This is a k x k positive-definite covariance matrix Sigma for dhuangwand, or the Cholesky factor U of the covariance matrix for dhuangwandc.

nu

This is a scalar degrees of freedom parameter nu. The default is nu=2, which is an uninformative prior, resulting in marginal uniform distributions on the correlation matrix.

a

This is a positive-only vector of scale parameters a of length k.

A

This is a positive-only vector of of scale hyperparameters A of length k. Larger values result in a more uninformative prior. A default, uninformative prior is A=rep(1e6,k).

log

Logical. If log=TRUE, then the logarithm of the density is returned.

Details

  • Application: Continuous Multivariate

  • Density: p(theta) = W^(-1)[nu+k-1](2*nu*diag(1/a)) G^(-1)(1/2, 1/A^2)

  • Inventor: Huang and Wand (2013)

  • Notation 1: theta ~ HW[nu](a, A)

  • Notation 2: p(theta) ~ HW[nu](theta | a, A)

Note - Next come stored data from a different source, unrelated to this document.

-- ==== Sys2Proof/Tests/Slice0.lean ====
section
/-! SUPPORT. Tests: bytes written out from the spec's encodings, vectors of the spec (95_test_vectors.md and the rules it
indexes), ill-formed terms, and for every statement with hypotheses operands that meet them. -/

namespace Sys2Proof.Tests

open Sys2Proof Sys2Proof.Machine

set_option maxRecDepth 100000
set_option exponentiation.threshold 600

/-! ## Decoding -/

/-- The fields of an EVEX prefix without reserved bits set. -/
def ev (reg vvvv aaa : Nat) (z b : Bool) : Evex :=
  { pfx := Pfx.none, p0res := 0#2, p1one := true, reg := BitVec.ofNat 5 reg, vvvv := BitVec.ofNat 5 vvvv
    aaa := BitVec.ofNat 3 aaa, z := z, b := b }

/-- The fields of a VEX prefix. -/
def vx (reg vvvv : Nat) : Vex := { pfx := Pfx.none, reg := BitVec.ofNat 4 reg, vvvv := BitVec.ofNat 4 vvvv }

/-- The bytes decode to the instruction, which is well formed, and encode from it. -/
def agree (l : List (List Byte × Instr)) : Bool :=
  l.all fun p => decide (decode .long p.1 = .instr p.2 p.1.length) && p.2.wellFormed .long && decide (encode p.2 = p.1)

/-- The rows that are not vector instructions (40 R220, 42 R320, R325, R330, R333, 44 R360, 45 R380). -/
theorem test_decode_plain : agree [
  ([0x0F#8, 0xA2#8], .cpuid Pfx.none),
  ([0x0F#8, 0x1C#8, 0x06#8], .cldemote Pfx.none (.base 6#4 .none)),
  ([0x0F#8, 0x38#8, 0xF9#8, 0x08#8], .movdiri32 Pfx.none 1#4 (.base 0#4 .none)),
  ([0x48#8, 0x0F#8, 0x38#8, 0xF9#8, 0x0F#8], .movdiri64 Pfx.none 1#4 (.base 7#4 .none)),
  ([0x66#8, 0x0F#8, 0x38#8, 0xF8#8, 0x06#8], .movdir64b Pfx.none 0#4 (.base 6#4 .none)),
  ([0xF3#8, 0x0F#8, 0x09#8], .wbnoinvd Pfx.none),
  ([0x0F#8, 0x01#8, 0xC5#8], .pconfig Pfx.none),
  ([0x66#8, 0x0F#8, 0xAE#8, 0xF1#8], .tpause Pfx.none 1#4),
  ([0xF3#8, 0x0F#8, 0xAE#8, 0xF0#8], .umonitor Pfx.none 0#4),
  ([0xF2#8, 0x0F#8, 0xAE#8, 0xF1#8], .umwait Pfx.none 1#4)] = true := by decide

  • Parameter 1: degrees of freedom nu

  • Parameter 2: scale a > 0

  • Parameter 3: scale A > 0

  • Mean:

  • Variance:

  • Mode:

Huang and Wand (2013) proposed a prior distribution for a covariance matrix that uses a hierarchical inverse Wishart. This is a more flexible alternative to the inverse Wishart distribution, and the Huang-Wand prior retains conjugacy. The Cholesky parameterization is also provided here.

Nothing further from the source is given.